MICHELLE GORE / AGGIE

NEH grant supports UC Davis humanities research

The National Endowment for the Humanities recently awarded a $75,000 Digital Humanities Advancement Grant to a project co-led by University Writing Program lecturer Marit MacArthur.

The aim of this project is to develop more advanced tools for analyzing sound recordings of spoken vocal performance, especially those by poets and the famous radio plays by Orson Welles. This research is occurring at several universities across the globe with the other co-leader, Professor Neil Verma of Northwestern University’s department of radio, television and film, focusing on Welles and MacArthur focusing on poetry readings.

“I returned to UC Davis in the 2014-15 school year on an [American Council of Learned Societies] digital innovation fellowship, so that started this current research,” MacArthur said. “I was interested in linguistic approaches to analyzing performance styles in poetry recordings so it took off from there, and then I started collaborating with other people here.”

MacArthur explained that while some of the tools have already been developed, this grant will help to make them easier to use and make their use more widespread so that the technology can be used to generate more knowledge and lead to more potential applications.

“Some of these tools I did already develop with the ACLS fellowship but not many people know about them or use them widely,” MacArthur said. “So, this grant will develop them further and disseminate them and train more humanities scholars to use them in their research on speech recordings.”

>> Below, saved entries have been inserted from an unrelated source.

/-- OWNERSHIP_COMMIT: the running commit is one of the ownership table or the steward. -/
def execOwnershipCommit (ok : Bool) (s : State) : Host.Outcome State Fault Refusal :=
  .next <|
    match s.vq with
    | c :: _ => if ownWord c.word then commitEnd ok true s else s
    | [] => s

/-- STEWARD_XFER. -/
def execStewardXfer (p : Fin 4) (target : Fin 4) (go : Bool) (s : State) : Host.Outcome State Fault Refusal :=
  .next (writeCmd (.host p) false HP_STEWARD_XFER (BitVec.ofNat 32 (target.val + 256 * b2n go)) s)

/-- STEWARD_ACCEPT. -/
def execStewardAccept (p : Fin 4) (accept : Bool) (s : State) : Host.Outcome State Fault Refusal :=
  .next (writeCmd (.host p) false HP_STEWARD_ACCEPT (BitVec.ofNat 32 (b2n accept)) s)

/-- The lowest pair that executes. -/
def State.runner (s : State) : Option (Fin 5) := (List.finRange 5).find? fun n => s.pairRuns n.val

/-- STEWARD_SET_BY_FIRMWARE. -/
def execStewardSetByFirmware (code : BitVec 4) (s : State) : Host.Outcome State Fault Refusal :=
  .next <|
    match s.runner with
    | some n => writeCmd (.firmware n) false HP_STEWARD (code.setWidth 32) s
    | none => s

/-! ## Doorbells and contexts (04 R107, R108, R119) -/

/-- DB_TAIL_WRITE. -/
def execDbTailWrite (p : Fin 4) (c : Fin 256) (v : Word) (s : State) : Host.Outcome State Fault Refusal :=
  .next (writeCmd (.host p) true (0x1000 * c.val) v s)

/-- SETPOINT_MIRROR_WRITE. -/
def execSetpointMirrorWrite (p : Fin 4) (c : Fin 256) (a : Fin 8) (v : Word) (s : State) : Host.Outcome State Fault Refusal :=
  .next (writeCmd (.host p) true (0x1000 * c.val + 0x800 + 4 * a.val) v s)

/-- A write of HP_CTX_CTRL that keeps EN. -/
def ctxCmd (w : Writer) (c bit : Nat) (s : State) : State :=
  writeCmd w false (HP_CTX_CTRL c) (BitVec.ofNat 32 (s.get (HP_CTX_CTRL__EN c) + 2 ^ bit)) s

/-- CTX_STOP. -/
def execCtxStop (w : Writer) (c : Fin 256) (s : State) : Host.Outcome State Fault Refusal := .next (ctxCmd w c.val 1 s)

/-- CTX_RESUME. -/
def execCtxResume (w : Writer) (c : Fin 256) (s : State) : Host.Outcome State Fault Refusal := .next (ctxCmd w c.val 2 s)

/-- CTX_INIT. -/
def execCtxInit (w : Writer) (c : Fin 256) (s : State) : Host.Outcome State Fault Refusal := .next (ctxCmd w c.val 3 s)

/-! ## Event rings (04 R128, R133) -/

/-- EV_RING_ENABLE. -/
def execEvRingEnable (w : Writer) (p : Fin 4) (s : State) : Host.Outcome State Fault Refusal :=
  .next (writeCmd w false (EV_RING_CFG p.val) (fieldSet (s.rd (EV_RING_CFG p.val)) 8 1 1) s)

/-- EV_RING_HEAD_WRITE. -/
def execEvRingHeadWrite (w : Writer) (p : Fin 4) (v : Word) (s : State) : Host.Outcome State Fault Refusal :=
  .next (writeCmd w false (EV_RING_HEAD p.val) v s)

One main tool that MacArthur employs is called Gentle, which picks up on the linear aspects of someone’s speech patterns, meaning how the speed of a speaker’s rhythms and use of silence fall over a period of time.

“[Gentle] is a forced aligner that takes a media file and aligns it with a transcript so you get precise timing information, basically how quickly people are talking and how long their pauses are,” MacArthur said. “It uses speech recognition algorithms that were developed at Johns Hopkins. It’s pretty good at guessing what was said, as well, when a transcript isn’t available, and sometimes the few mistakes it makes can be very funny.”

The other main tool, Drift, also takes the horizontal aspects into account — how quickly the voice rises and falls in pitch over time.

“I use these tools to investigate performance styles because there are a lot of highly conventional ways of speaking from film, to broadcast news, to poetry readings, to stand up comedy, and we recognize them when we hear them,” MacArthur said. “But what exactly are the performers doing with their voices?”

These tools can collect many different types of data about the mathematical elements of a performer’s speech patterns, which can then be analyzed further to learn more about what certain types of speakers tend to do.

“These tools can generate a lot of data about pitch and timing, like pitch range,” MacArthur said. “A really expressive speaker might use two octaves. But pitch range alone doesn’t tell you everything. There’s also pitch speed and pitch acceleration; more expressive speakers seem to change their pitch more rapidly. Then there’s how long people pause. A really dramatic speaker might have longer pauses. Conversational speech, for instance, is typically characterized by a faster speaking rate.”

Because of how people change pitch, speed and rhythm and employ silence in unique ways while speaking, there are many similarities between how speech patterns and music can be analyzed. However, MacArthur pointed out a key difference that makes it more difficult to analyze speech.

“The tools that exist for studying the voice in music are much better and much more widely used, at least outside of linguistics,” MacArthur said. “This difference has to do with speech versus singing. When you sing, your vocal cords vibrate really regularly and it’s really easier to pick up the pitch, but in speech they vibrate irregularly and pitches are harder to track, especially in noisy, older recordings that humanists frequently want to study.”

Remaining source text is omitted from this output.